MRSA
MRSA © Nathan Reading

Proteins could hold antibiotic clues

Scientists at Imperial College London have identified four new proteins that act as receptors for an essential signalling molecule in bacteria, including MRSA. The receptors are thought to play a key role in enabling bacteria to respond to their environment. Their discovery provides scientists with vital clues in the hunt for new antibiotics.
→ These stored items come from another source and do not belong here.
-- ==== Sys2Proof/Machine/Regs.lean ====
section
/-!
DEFINITION. The register interface of the block: every register of the chapters' register tables, with its byte
address in the control window (R489, R490), its access code (R492), its value after reset, the bits a write can
change, and the levels that may read and write it (R504, R506). One inductive per region of Table 17-1.
-/

namespace Sys2Proof.Machine

/-- The access codes of Table 17-2 (R492). -/
inductive Acc where
  | ro | rw | rwb | rwp | w1c | rc | wg
  deriving DecidableEq, Repr

/-- What an ownership condition refers to (R505): the "owner" of a collection, or of something assigned to one. -/
inductive Own where
  | coll (c : Nat) | tracker (t : Nat) | group (g : Nat) | sampler | slot (n : Nat) | buf (b : Nat)
  | queue (q : Nat) | ctx (c : Nat)
  deriving DecidableEq, Repr

/-- A required level (R504): every level numbered at most `n`; L1, or L2 as the owner of something (R505); or the
initiator itself at any level, and any L1 initiator (R507). -/
inductive Perm where
  | upTo (n : Nat) | owner (o : Own) | init (i : Nat)
  deriving DecidableEq, Repr

/-- One register as its table gives it. `mask` holds the bits that a write can change. -/
structure RegInfo where
  addr : Nat
  acc  : Acc
  rst  : BitVec 32
  mask : BitVec 32
  rd   : Perm
  wr   : Perm
  deriving DecidableEq, Repr

/-- Reset class quanta of Table 11-1, in 64-byte units (R336). -/
def classQuantumReset : Nat → Nat
  | 3 => 256 | 4 => 512 | 5 => 64 | 6 => 128 | 7 => 64 | _ => 0

/-- Reset grants of the classes, in 64-byte units (QSC_CRINIT, Table 11-3). -/
def classGrantReset : Nat → Nat
  | 0 | 1 | 2 => 128 | 3 => 1024 | 4 => 4096 | 5 | 6 | 7 => 512 | _ => 0

/-- Reset SLOTS of operating point k (Table 14-9, R439). -/
def oppSlotsReset : Nat → Nat
  | 0 => 1 | 7 => 7 | k => k + 1

/-- Index of `off` in an array of `n` registers at `base` with the given stride. -/
def idx? (off base stride n : Nat) : Option Nat :=
  if base ≤ off ∧ (off - base) % stride = 0 ∧ (off - base) / stride < n then some ((off - base) / stride) else none

/-- Element and offset within the element of `off` in an array of `n` register groups. -/
def arr? (off base stride n : Nat) : Option (Nat × Nat) :=
  if base ≤ off ∧ (off - base) / stride < n then some ((off - base) / stride, (off - base) % stride) else none

/-- Registers of the CPI_ region (R507, Table 17-6). -/
inductive CpiReg where
  | CPI_ID
  | CPI_CFG
  | CPI_PROD
  | CPI_REV
  | CPI_VIOL_ADDR
  | CPI_VIOL_INFO
  | CPI_VIOL_CNT
  | CPI_PEND
  | CPI_BA_BASE (i : Nat)
  | CPI_PEND_SEL (i : Nat)
  | CPI_INIT_TEN (i : Nat)
  | CPI_Cc_OWNER (c : Nat)
  deriving DecidableEq, Repr

/-- Table rows of the CPI_ registers (R507, Table 17-6). -/
def CpiReg.info (_cf : Conf) : CpiReg → RegInfo
  | .CPI_ID => ⟨0x10000, .ro, 0x150000, 0x0, .upTo 3, .upTo 3⟩
  | .CPI_CFG => ⟨0x10004, .ro, 0, 0x0, .upTo 3, .upTo 3⟩
  | .CPI_PROD => ⟨0x10008, .ro, 0, 0x0, .upTo 3, .upTo 3⟩
  | .CPI_REV => ⟨0x1000C, .ro, 0x10000, 0x0, .upTo 3, .upTo 3⟩
  | .CPI_VIOL_ADDR => ⟨0x10010, .ro, 0, 0x0, .upTo 1, .upTo 1⟩
  | .CPI_VIOL_INFO => ⟨0x10014, .ro, 0, 0x0, .upTo 1, .upTo 1⟩
  | .CPI_VIOL_CNT => ⟨0x10018, .rc, 0, 0x0, .upTo 1, .upTo 1⟩
  | .CPI_PEND => ⟨0x1001C, .ro, 0, 0x0, .upTo 3, .upTo 3⟩
  | .CPI_BA_BASE i => ⟨0x10040 + 0x4 * i, .rw, 0x10000, 0x3FFF800, .init i, .init i⟩
  | .CPI_PEND_SEL i => ⟨0x10080 + 0x4 * i, .rw, 0, 0x3FFFFFC, .init i, .init i⟩
  | .CPI_INIT_TEN i => ⟨0x100C0 + 0x4 * i, .rw, 0, 0xFF, .upTo 1, .upTo 1⟩
  | .CPI_Cc_OWNER c => ⟨0x10100 + 0x4 * c, .rw, 0xFE, 0xFF, .owner (.coll c), .upTo 1⟩

/-- Scalar registers of the CPI_ region by offset. -/
def CpiReg.scalarAt : Nat → Option CpiReg
  | 0x0 => some .CPI_ID
  | 0x4 => some .CPI_CFG
  | 0x8 => some .CPI_PROD
  | 0xC => some .CPI_REV
  | 0x10 => some .CPI_VIOL_ADDR
  | 0x14 => some .CPI_VIOL_INFO
  | 0x18 => some .CPI_VIOL_CNT
  | 0x1C => some .CPI_PEND
  | _ => none

/-- The register at byte offset `off` of the CPI_ region (R490). -/
def CpiReg.at (cf : Conf) (off : Nat) : Option CpiReg :=
  if let some r := CpiReg.scalarAt off then some r else
  if let some i := idx? off 0x40 0x4 16 then some (.CPI_BA_BASE i) else
  if let some i := idx? off 0x80 0x4 16 then some (.CPI_PEND_SEL i) else
  if let some i := idx? off 0xC0 0x4 16 then some (.CPI_INIT_TEN i) else
  if let some c := idx? off 0x100 0x4 cf.colls then some (.CPI_Cc_OWNER c) else
  none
The bacterium Staphylococcus aureus causes life-threatening diseases in hospital patients and in previously healthy people. Methicillin-resistant S. aureus strains (commonly known as MRSA) are especially difficult to treat due to their antibiotic resistance. Scientists are therefore eager to understand the chemical processes that allow bacteria to respond to changes in their environment. Interfering with these processes could help prevent bacteria from surviving inside the human body.

A recently discovered molecule called c-di-AMP appears to play a vital role as a messenger in many bacteria, carrying signals between parts of the cell. There is evidence that strains with more c-di-AMP are more resistant to antibiotics. However, very little is known about what processes in the cells are regulated by c-di-AMP. Molecules work by binding to specific receptor proteins, which act as switches for cellular functions.

Leading the study, Angelika Gründling, from the MRC Centre for Molecular Bacteriology and Infection at Imperial College London, said: “What makes this molecule special…is that there is now growing evidence that many bacteria need to produce this molecule in order to grow and divide, so it’s an essential component of the cell.”

Dr Gründling added: “There is now also increasing evidence that S. aureus strains with high c-di-AMP levels show increased resistance to methicillin-type antibiotics. This indicates that c-di-AMP might help bacteria to better survive antibiotic treatment and by inhibiting c-di-AMP synthesis we might be able to increase the effectiveness of certain antibiotics.”

The new study is published in the Proceedings of the National Academy of Sciences. It was funded by the European Research Council, the Wellcome Trust and the EMBO.